The AIDA platform with components running at the edge of the network and at the core, requires secure communication channels to assure that the exchanged information is protected against several threats, such as eavesdropping, man-in-the-middle attacks. A critical aspect regarding security is the support for authentication, authorization and accounting (AAA), by all services/functions of the AIDA platform, no matter the place where they run.

Robust and secure communication approaches exist, such as the Transport Layer Security (TLS) protocol which is widely used nowadays to assure authentication, confidentiality and integrity of the exchanged data. In this perspective, components should support TLS v1.2 and beyond, preferably v1.3 given the higher protection levels and the reduced times to perform the handshake processes.

Nonetheless, a plug-n-play solution is not simple! The existence of several microservices, which can run at the edge or at the core of the network, lead to issues with keys, certificates management, that are required by TLS connections. A seamless integration with federated identity management approaches like OpenID Connect can lead to scalability issues, if not managed properly.

Assuring a Secure Operation of the Software Components

AIDAMicroservices need to be monitored using lightweight, fast, and efficient approaches while maintaining a high effectiveness level. The constant modification of the deployment scenarios, with auto-scaling adaptation, forces the behavior profiles used to identify deviations to become generalizable so that security level is not compromised in these dynamic environments. There is still potential for some intrusions to go undetected, the reason why the incorporating intrusion tolerance provides a way to increasing security levels and assure the system provides the intended service level despite intrusions successfully evading the detection mechanisms.

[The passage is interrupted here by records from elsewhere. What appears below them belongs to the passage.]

-- ==== Sys2Proof/Machine/Answers.lean ====
section
/-! DEFINITION. What comes back: ends of data moves, ACK, FAIL, COPY_RPT and GET_DATA packets, probes, and the timers of
the transport (spec/03_remote_operations.md R107, R116 to R125, R140; spec/04_memory_model.md R151, R170; R420, R421). -/

namespace Sys2Proof.Machine

/-- Drop a receive record's or sender's partner: the sender `id`. -/
def State.updSnd (s : State) (id : Nat) (f : Snd → Snd) : State :=
  { s with tp := { s.tp with snds := updFirst (fun x => x.id = id) f s.tp.snds } }
/-- Find a sender. -/
def State.findSnd (s : State) (id : Nat) : Option Snd := s.tp.snds.find? (fun x => x.id = id)

/-! ### The data of a sender has been read -/

/-- The source data of a sender has been read, or the read has failed (R102, R113, R133, R420). -/
def State.sndLoaded (s : State) (id : Nat) (data : List Byte) (fail : Option (Nat × Nat)) : State :=
  match s.findSnd id with
  | none => s
  | some x =>
    match fail with
    | some f =>
      if x.role = 0 then
        match s.findTxn x.txn with
        | some t => (s.dropSnd id).endTxn t.id f.1 (dataResult f.1 t.ep t.cmd.lreg f.2 0)
        | none => s.dropSnd id
      else (s.report x f.1 (dataResult f.1 x.src x.reg f.2 0)).dropSnd id
    | none =>
      let crc := (s.findTxn x.txn).bind (fun t => if x.role = 0 then t.crc else none)
      let d := match crc with
        | some k => data ++ natBytes (polyWidth k.2) (crcOf k.2 data)
        | none => data
      let isData := decide (x.role = 2)
      let all := packetCount x.frames isData x.desc.tlen
      let n := match x.pre with
        | none => all
        | some _ => ((List.range all).filter (fun i =>
            let r := packetRange x.frames isData x.desc.tlen i
            decide (r.1 + r.2 ≤ d.length))).length
      let s1 := s.sndStart x opPUT n d
      if x.role = 2 then
        match x.pre with
        | some f => s1.report x f.1 f.2
        | none => if x.frames then s1 else s1.report x stDONE 0
      else s1

/-! ### GET data at the issuer -/

/-- Completion of a GET: every byte that the destination sends has arrived and been written, and for cells or after a
failure the ACK is there (R102, R120). -/
def State.getCheck (s : State) (id : Nat) : State :=
  match s.findTxn id with
  | none => s
  | some t =>
    if t.cmd.opc ≠ opGET ∨ t.stage ≠ .running ∨ t.fstat.isSome then s
    else if t.gotRx < t.expect ∨ t.wrote < t.expect then s
    else match t.relF with
      | some f => s.endTxn id f.2.1 f.2.2
      | none => if inFrames t.cmd.len t.cmd.flags ∨ t.acked then s.endTxn id stDONE t.cmd.len else s

/-- Write bytes of a GET into LREG at `off`. -/
def State.getStore (s : State) (t : Txn) (off idx : Nat) (d : List Byte) : State :=
  s.startWrite (s.tPart t) t.port ((s.region t.cmd.lreg).base + t.cmd.loff + off) d t.slice .direct
    (.getWrite t.id d.length idx off) t.cmd.flags
/-- Write received GET data into LREG in whole units (R144). A packet's end is written alone where no more data is sure to come,
and where R420 has the last bytes written apart. -/
def State.getPut (s : State) (t : Txn) (off idx : Nat) (d : List Byte) : State :=
  let al := ((s.region t.cmd.lreg).base + t.cmd.loff) % 8
  let lim := t.cmd.len - t.crc.elim 0 (fun k => polyWidth k.2)
  let u := unitJoin al t.cmd.len off d t.ends (t.relF.isSome || decide (off = lim)) (t.relF.isSome || decide (off + d.length = lim))
  (s.updTxn t.id (fun x => { x with ends := u.2.2 })).getStore t u.1 idx u.2.1
/-- Write the ends that still wait, where the rest of their units will not come. -/
def State.getFlush (s : State) (id : Nat) : State :=
  match s.findTxn id with
  | none => s
  | some t => t.ends.foldl (fun s x => s.getStore t x.1 999 x.2) (s.updTxn id (fun x => { x with ends := [] }))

Many security strategies are being evaluated and improved, such as the use of machine learning techniques and classifiers to detect intrusions. The goal is to construct benign behavior profiles that detect deviations from the “normal behavior” used to train the algorithms. After a configurable number of deviations, alarms are raised and suspicious activity is reported. Intrusion tolerance will be most effective when applied to the key services of the architecture. Solutions that are commonly used are under study to identify possible applications in the AIDA scenario. The approaches that provide tolerance to the application can range from diversity of services, requiring different versions of technologies or techniques used to develop them, to the application of architectural patterns that can be static or dynamically applied according to information collected from the system while in operation.

Figure 2: High level perspective of the secure operation of the main software components

Also, to keep up with high availability, a self-adaptation mechanism can be used to monitor and adapt the various components inside the architecture, applying known actions to different components as an answer to the changes in the environment. These actions have the purpose of mitigating the problems and improving the performance of the platform, managing the resources to where they are needed, achieving high performance and availability. It also takes care of fixing identified security and privacy problems in the platform.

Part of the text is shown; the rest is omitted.